This is a wonderful release! An unusual but most welcome DVD issue and quite frankly it's about time too! For here is an 85 minute disc, that not only explains but also demonstrates the intricacies of adding music to film through the use of a live orchestra in a studio with film clips displayed on a screen in the background. The featured orchestra is the superb BBC National Symphony Orchestra of Wales conducted with fine aplomb by genial host and narrator John Mauceri. Mauceri lovingly takes us through some splendid explanatory excerpts of music from the movies by such legendary film music luminaries as Max Steiner, Alfred Newman, Erich Korngold, Dimitri Tiomkin and David Raksin.
Raksin himself is actually in attendance at the sessions and tells us how he came to write his now famous theme for "Laura" some fifty years ago and which remains, as it should, one of the finest standards in popular music. The studio orchestra then plays an excerpt from the score with the appropriate scene from the picture used as a backdrop.

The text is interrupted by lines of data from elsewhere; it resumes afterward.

/-- Settles O19: ENC4 is the encoder of four bytes. -/
theorem enc4Result : Obligations.Enc4Result := by
  intro s v hv
  obtain ⟨hdone, hdigit, hlast, hbound⟩ :=
    encodeGroup_result s (n := 4) (v := v) (by decide) (by simpa [Finset.sum_range_succ] using hv)
  exact ⟨_, rfl, hdone, by simpa using hdigit 0 (by decide), hdigit 1 (by decide), hdigit 2 (by decide),
    hdigit 3 (by decide), hlast, hbound⟩

end Sys2Proof.Machine
end

section
/-! The group decoders (42_decode_group.md). A digit list is the base-85 spelling of its value, a decoded group
the base-256 spelling of that value's remainder with one byte fewer than digits; so decoding inverts encoding,
encoding inverts decoding exactly where the remainder is the value, and DEC2 to DEC5 deliver these bytes. -/

namespace Sys2Proof.Machine

/-! ### The digits of a character list -/

theorem map_toDigit?_eq_map_some (chars : List Byte) (ds : List Digit) :
    chars.map toDigit? = ds.map some ↔ chars = ds.map toChar := by
  induction chars generalizing ds with
  | nil => cases ds <;> simp
  | cons c cs ih =>
    cases ds with
    | nil => simp
    | cons d ds => simp only [List.map_cons, List.cons.injEq, toDigit?_eq_some, ih]

theorem digits?_eq_some_iff_map (chars : List Byte) (ds : List Digit) :
    digits? chars = some ds ↔ chars.map toDigit? = ds.map some :=
  (digits?_eq_some chars ds).trans (map_toDigit?_eq_map_some chars ds).symm

theorem digits?_eq_none_iff_exists (chars : List Byte) :
    digits? chars = none ↔ ∃ c ∈ chars, isValid c = false := by
  rw [digits?_eq_none]
  simp only [not_forall, Bool.not_eq_true, exists_prop]

/-! ### The value of a digit list -/

theorem decValue_eq_ofDigits (ds : List Digit) : decValue ds = Nat.ofDigits 85 (ds.map Fin.val) := by
  induction ds with
  | nil => rfl
  | cons d ds ih => rw [decValue, ih, List.map_cons, Nat.ofDigits_cons]

theorem decValue_eq_sum (ds : List Digit) :
    decValue ds = ∑ i ∈ Finset.range ds.length, 85 ^ i * (ds.getD i 0).val := by
  induction ds with
  | nil => rfl
  | cons d ds ih =>
    rw [decValue, ih, List.length_cons, Finset.sum_range_succ', Finset.mul_sum]
    simp only [List.getD_cons_succ, List.getD_cons_zero, pow_succ', pow_zero, mul_assoc, one_mul, add_comm]

theorem decValue_lt (ds : List Digit) : decValue ds < 85 ^ ds.length := by
  have hdigits : ∀ n ∈ ds.map Fin.val, n < 85 := List.forall_mem_map.mpr fun d _ => d.isLt
  have h := Nat.ofDigits_lt_base_pow_length (by decide) hdigits
  rwa [← decValue_eq_ofDigits, List.length_map] at h

theorem decValue_lt_of_length_le {ds : List Digit} {m : Nat} (hlen : ds.length ≤ m) :
    decValue ds < 85 ^ m :=
  (decValue_lt ds).trans_le (Nat.pow_le_pow_right (by decide) hlen)

/-- An accumulator that wraps around after every step holds the value's remainder. -/
theorem foldr_mod_eq_decValue_mod (M : Nat) (ds : List Digit) :
    ds.foldr (fun d acc => (d.val + 85 * acc) % M) 0 = decValue ds % M := by
  induction ds with
  | nil => rw [List.foldr_nil, decValue, Nat.zero_mod]
  | cons d ds ih => rw [List.foldr_cons, ih, decValue, Nat.add_mod, Nat.mul_mod_mod, ← Nat.add_mod]

/-! ### The low bytes of a number -/

theorem lowBytes_succ (k v : Nat) :
    lowBytes (k + 1) v = BitVec.ofNat 8 (v % 256) :: lowBytes k (v / 256) := by
  simp only [lowBytes, List.range_succ_eq_map, List.map_cons, List.map_map, pow_zero, Nat.div_one,
    Function.comp_def, Nat.div_div_eq_div_mul, pow_succ']

theorem leValue_lowBytes (k v : Nat) : leValue (lowBytes k v) = v % 256 ^ k := by
  induction k generalizing v with
  | zero => rw [pow_zero, Nat.mod_one]; rfl
  | succ k ih =>
    rw [lowBytes_succ, leValue, ih, BitVec.toNat_ofNat, Nat.mod_mod, pow_succ', Nat.mod_mul]

/-- A byte list is the low bytes of its value. -/
theorem lowBytes_leValue (bytes : List Byte) : lowBytes bytes.length (leValue bytes) = bytes :=
  leValue_injective (lowBytes_length _ _)
    ((leValue_lowBytes _ _).trans (Nat.mod_eq_of_lt (leValue_lt bytes)))

/-- Low bytes survive a reduction modulo more bytes. -/
theorem lowBytes_mod_pow {k n : Nat} (hk : k ≤ n) (v : Nat) : lowBytes k (v % 256 ^ n) = lowBytes k v := by
  apply leValue_injective
  · rw [lowBytes_length, lowBytes_length]
  · rw [leValue_lowBytes, leValue_lowBytes, Nat.mod_mod_of_dvd _ (pow_dvd_pow 256 hk)]

theorem lowBytes_getElem_toNat (k v j : Nat) (hj : j < (lowBytes k v).length) :
    (lowBytes k v)[j].toNat = v / 256 ^ j % 256 := by
  rw [lowBytes_getElem, BitVec.toNat_ofNat, Nat.mod_mod]

/-! ### The bytes of a group -/

theorem leValue_decGroup (ds : List Digit) :
    leValue (decGroup ds) = decValue ds % 256 ^ (ds.length - 1) :=
  leValue_lowBytes _ _

theorem decGroup_getElem_toNat (ds : List Digit) (j : Nat) (hj : j < (decGroup ds).length) :
    (decGroup ds)[j].toNat = decValue ds / 256 ^ j % 256 :=
  lowBytes_getElem_toNat _ _ j hj

/-- Up to five digits, an accumulator of 32 bits holds every byte of the group. -/
theorem decGroup_eq_lowBytes_wrapped {ds : List Digit} (hlen : ds.length ≤ 5) :
    decGroup ds = lowBytes (ds.length - 1) (ds.foldr (fun d acc => (d.val + 85 * acc) % 2 ^ 32) 0) := by
  rw [foldr_mod_eq_decValue_mod, show 2 ^ 32 = 256 ^ 4 from rfl, lowBytes_mod_pow (by omega), decGroup]

/-! ### Decoding and encoding -/

/-- The characters of digits are those of their value. -/
theorem encDigits_decValue (ds : List Digit) : encDigits ds.length (decValue ds) = ds.map toChar := by
  induction ds with
  | nil => rfl
  | cons d ds ih =>
    have hlow : (d.val + 85 * decValue ds) % 85 = d.val := by omega
    have hhigh : (d.val + 85 * decValue ds) / 85 = decValue ds := by omega
    simp only [List.length_cons, decValue, encDigits, hlow, hhigh, ih, List.map_cons]

/-- The characters of a number that fits in them have digits, of that value. -/
theorem exists_digits?_encDigits {k v : Nat} (hv : v < 85 ^ k) :
    ∃ ds, digits? (encDigits k v) = some ds ∧ ds.length = k ∧ decValue ds = v := by
  obtain ⟨ds, hds⟩ : ∃ ds, digits? (encDigits k v) = some ds := by
    rw [← Option.isSome_iff_exists, digits?_isSome, List.all_eq_true]
    exact encDigits_valid k v
  have hlen : ds.length = k := (digits?_length hds).trans (encDigits_length k v)
  have hchars : encDigits k (decValue ds) = encDigits k v := by
    rw [(digits?_eq_some _ _).mp hds, ← encDigits_decValue, hlen]
  exact ⟨ds, hds, hlen, encDigits_injective (decValue_lt_of_length_le hlen.le) hv hchars⟩

theorem decGroup_encGroup {bytes : List Byte} (hlen : bytes.length ≤ 4) :
    ∃ ds, digits? (encGroup bytes) = some ds ∧ decGroup ds = bytes := by
  obtain ⟨ds, hds, hdslen, hvalue⟩ := exists_digits?_encDigits (leValue_lt_pow_digits hlen)
  refine ⟨ds, hds, ?_⟩
  rw [decGroup, hvalue, hdslen, Nat.add_sub_cancel, lowBytes_leValue]

/-- Re-encoding a decoded group spells the remainder of its value. -/
theorem encGroup_decGroup {ds : List Digit} (hne : 1 ≤ ds.length) :
    encGroup (decGroup ds) = encDigits ds.length (decValue ds % 256 ^ (ds.length - 1)) := by
  rw [encGroup, leValue_decGroup, decGroup_length, Nat.sub_add_cancel hne]

/-- Re-encoding gives the characters back exactly when the value is its own remainder. -/
theorem encGroup_decGroup_eq_iff {ds : List Digit} (hne : 1 ≤ ds.length) :
    encGroup (decGroup ds) = ds.map toChar ↔ decValue ds < 256 ^ (ds.length - 1) := by
  rw [encGroup_decGroup hne, ← encDigits_decValue]
  constructor
  · intro h
    have hfits : decValue ds % 256 ^ (ds.length - 1) < 85 ^ ds.length :=
      (Nat.mod_le _ _).trans_lt (decValue_lt ds)
    rw [← encDigits_injective hfits (decValue_lt ds) h]
    exact Nat.mod_lt _ (Nat.pow_pos (by decide))
  · intro h
    rw [Nat.mod_eq_of_lt h]

/-! ### DEC2 to DEC5 -/

theorem memReadIn_zero (s : State) (a : Nat) : memReadIn s a 0 = [] := rfl

theorem memReadIn_succ (s : State) (a n : Nat) :
    memReadIn s a (n + 1) = readIn s a :: memReadIn s (a + 1) n := by
  simp only [memReadIn, List.range_succ_eq_map, List.map_cons, List.map_map, Function.comp_def,
    Nat.add_zero, Nat.succ_eq_add_one, Nat.add_assoc, Nat.add_comm 1]

theorem readIn_mem_memReadIn (s : State) {x n : Nat} (hx : x < n) : readIn s x ∈ memReadIn s 0 n := by
  have h := memReadIn_getElem? s 0 n x hx
  rw [Nat.zero_add] at h
  exact List.mem_of_getElem? h

theorem decodeGroup_of_digits {m : Nat} {s : State} {ds : List Digit}
    (h : digits? (memReadIn s 0 m) = some ds) : decodeGroup m s = deliver (decGroup ds) s := by
  simp only [decodeGroup, groupOperand, h]

theorem decodeGroup_of_no_digits {m : Nat} {s : State} (h : digits? (memReadIn s 0 m) = none) :
    decodeGroup m s = raise .invalidChar s := by
  simp only [decodeGroup, groupOperand, h]

/-- The bytes a delivered result leaves at the start of OUT. -/
theorem map_readOut_deliver (bytes : List Byte) (s : State) :
    (List.range bytes.length).map (readOut (deliver bytes s)) = bytes := by
  apply List.ext_getElem
  · rw [List.length_map, List.length_range]
  · intro j _ hj
    rw [List.getElem_map, List.getElem_range, readOut_deliver _ _ _ hj]

/-- The decoder of `m` characters with digits `ds` completes and leaves `dec_group` of them in OUT. -/
theorem decodeGroup_completed {m : Nat} {s : State} {ds : List Digit}
    (h : digits? (memReadIn s 0 m) = some ds) :
    Completed .ok (m - 1) s (decodeGroup m s) ∧
      (List.range (m - 1)).map (readOut (decodeGroup m s)) = decGroup ds := by
  have hlen : (decGroup ds).length = m - 1 := by
    rw [decGroup_length, digits?_length h, memReadIn_length]
  rw [decodeGroup_of_digits h, ← hlen]
  exact ⟨deliver_completed _ s, map_readOut_deliver _ s⟩

/-- The result of the decoder of `m` characters whose digits have the value `v`. -/
theorem decodeGroup_result {m v : Nat} {s : State} {ds : List Digit}
    (h : digits? (memReadIn s 0 m) = some ds) (hv : v = decValue ds) :
    v ≤ 85 ^ m - 1 ∧ Completed .ok (m - 1) s (decodeGroup m s) ∧
      ∀ j, j < m - 1 → (readOut (decodeGroup m s) j).toNat = v / 256 ^ j % 256 := by
  subst hv
  have hlen : ds.length = m := (digits?_length h).trans (memReadIn_length s 0 m)
  obtain ⟨hdone, -⟩ := decodeGroup_completed h
  refine ⟨Nat.le_pred_of_lt (decValue_lt_of_length_le hlen.le), hdone, fun j hj => ?_⟩
  have hlt : j < (decGroup ds).length := by rw [decGroup_length]; omega
  rw [decodeGroup_of_digits h, readOut_deliver _ _ _ hlt, decGroup_getElem_toNat]

/-- One invalid character among the `m` is enough for `InvalidChar`. -/
theorem decodeGroup_invalid {m : Nat} {s : State} (h : ∃ x, x < m ∧ isValid (readIn s x) = false) :
    Completed .invalidChar 0 s (decodeGroup m s) := by
  obtain ⟨x, hx, hinvalid⟩ := h
  have hnone : digits? (memReadIn s 0 m) = none :=
    (digits?_eq_none_iff_exists _).mpr ⟨_, readIn_mem_memReadIn s hx, hinvalid⟩
  rw [decodeGroup_of_no_digits hnone]
  exact raise_completed _ s

/-- Each of the four commands is the decoder of its size. -/
theorem exec_decoder {m : Nat} {i : Instr} (s : State)
    (h : (m, i) ∈ [(2, Instr.dec2), (3, .dec3), (4, .dec4), (5, .dec5)]) :
    exec i s = .next (decodeGroup m s) := by
  simp only [List.mem_cons, List.not_mem_nil, or_false, Prod.mk.injEq] at h
  obtain ⟨rfl, rfl⟩ | ⟨rfl, rfl⟩ | ⟨rfl, rfl⟩ | ⟨rfl, rfl⟩ := h <;> rfl

/-! ### The obligations -/

/-- Settles O5: characters and digits correspond place by place, and an invalid character has no digit. -/
theorem validationPrecedesLookup : Obligations.ValidationPrecedesLookup := fun chars =>
  ⟨digits?_eq_none_iff_exists chars, digits?_eq_some_iff_map chars⟩

/-- Settles O10: the value is read in base 85, where every digit is one; 85^5 is below 2^33 and 85^4 below
2^26. -/
theorem decodedGroupValue : Obligations.DecodedGroupValue := by
  refine fun ds _ hlen => ⟨decValue_eq_sum ds, Nat.le_pred_of_lt (decValue_lt ds), ?_, fun hfour => ?_⟩
  · exact (decValue_lt_of_length_le hlen).trans (by decide)
  · exact (decValue_lt_of_length_le hfour).trans (by decide)

/-- Settles O11: four bytes of the value are determined modulo 2^32. -/
theorem decodedGroupBytes : Obligations.DecodedGroupBytes := by
  refine fun ds _ hlen => ⟨decGroup_length ds, fun j hj => ?_, decGroup_eq_lowBytes_wrapped hlen⟩
  have hlt : j < (decGroup ds).length := by rwa [decGroup_length]
  rw [List.getD_eq_getElem _ _ hlt, decGroup_getElem_toNat]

The most interesting section is the first example where Mauceri explains to us in some detail how Steiner's famous Tara Theme works on our thought processes to identify with Scarlet's plight in the "I'll never be hungry again" sequence in "Gone With The Wind". And also when her father tells her that "land is the only thing that matters" the camera pans back to reveal Scarlet and her father silhouetted against that brilliant red sunset sky - Mauceri then gestures from the podium with his baton and the orchestra renders a spine-tingling fortissimo treatment of the famous theme exactly as Steiner scored it for the scene all those years ago.
We are treated to something similar with a scene from the Steiner scored "Casablanca". Then the late Eleanor Slatkin - lead cellist in the Warner Bros. orchestra for 25 years - tells us how Steiner loved her playing (he was the first studio composer to employ a female instrumentalist) and always wrote a cello solo for her in his scores. It goes on to show a sequence from the Steiner scored "Johnny Belinda" (1948) where Slatkin's melancholy and heart rending solo is playing in the aftermath of Belinda's brutal rape. A quite brilliant emotional example of the power of music in film!.
The great Alfred Newman is represented by three if his scores, the famous giving of water sequence from "The Hunchback Of Notre Dame" (1939), Bernadette's father disposing of the hospital waste scene from "Song Of Bernadette" (1943) and the lovely Irish based theme for Maureen O'Hara from "How Green Is My Valley" (1941). The welsh orchestra providing beautiful renditions of Newman's music with accompanying film extracts on the studio screen.
Erich Wolfgang Korngolds's blistering action cue for the final duel from "The Adventures Of Robin Hood" (1938) is given full vent by the accomplished orchestra who respond to Mauceri's conducting prowess with admirable elan - while up on the screen Robin dispatches, once and for all, the dastardly Sir Guy of Gisbourne and which elicits from David Raksin the quip "I don't think Errol Flynn would have been as brave without that music"! Finally we are treated to the Finale and End Title by Dimitri Tiomkin from his score for "Red River" (1948). Here a male chorus joins the orchestra in the studio and expertly intones that great Red River theme.
This terrific DVD was directed by Joshua Waltezky who in 1993 won an Oscar nomination for his equally brilliant documentary on composer Bernard Herrmann.
This disc will not only be indispensable to every film student as well as every film music devotee but will also be invaluable to music students everywhere! EXCELLENT!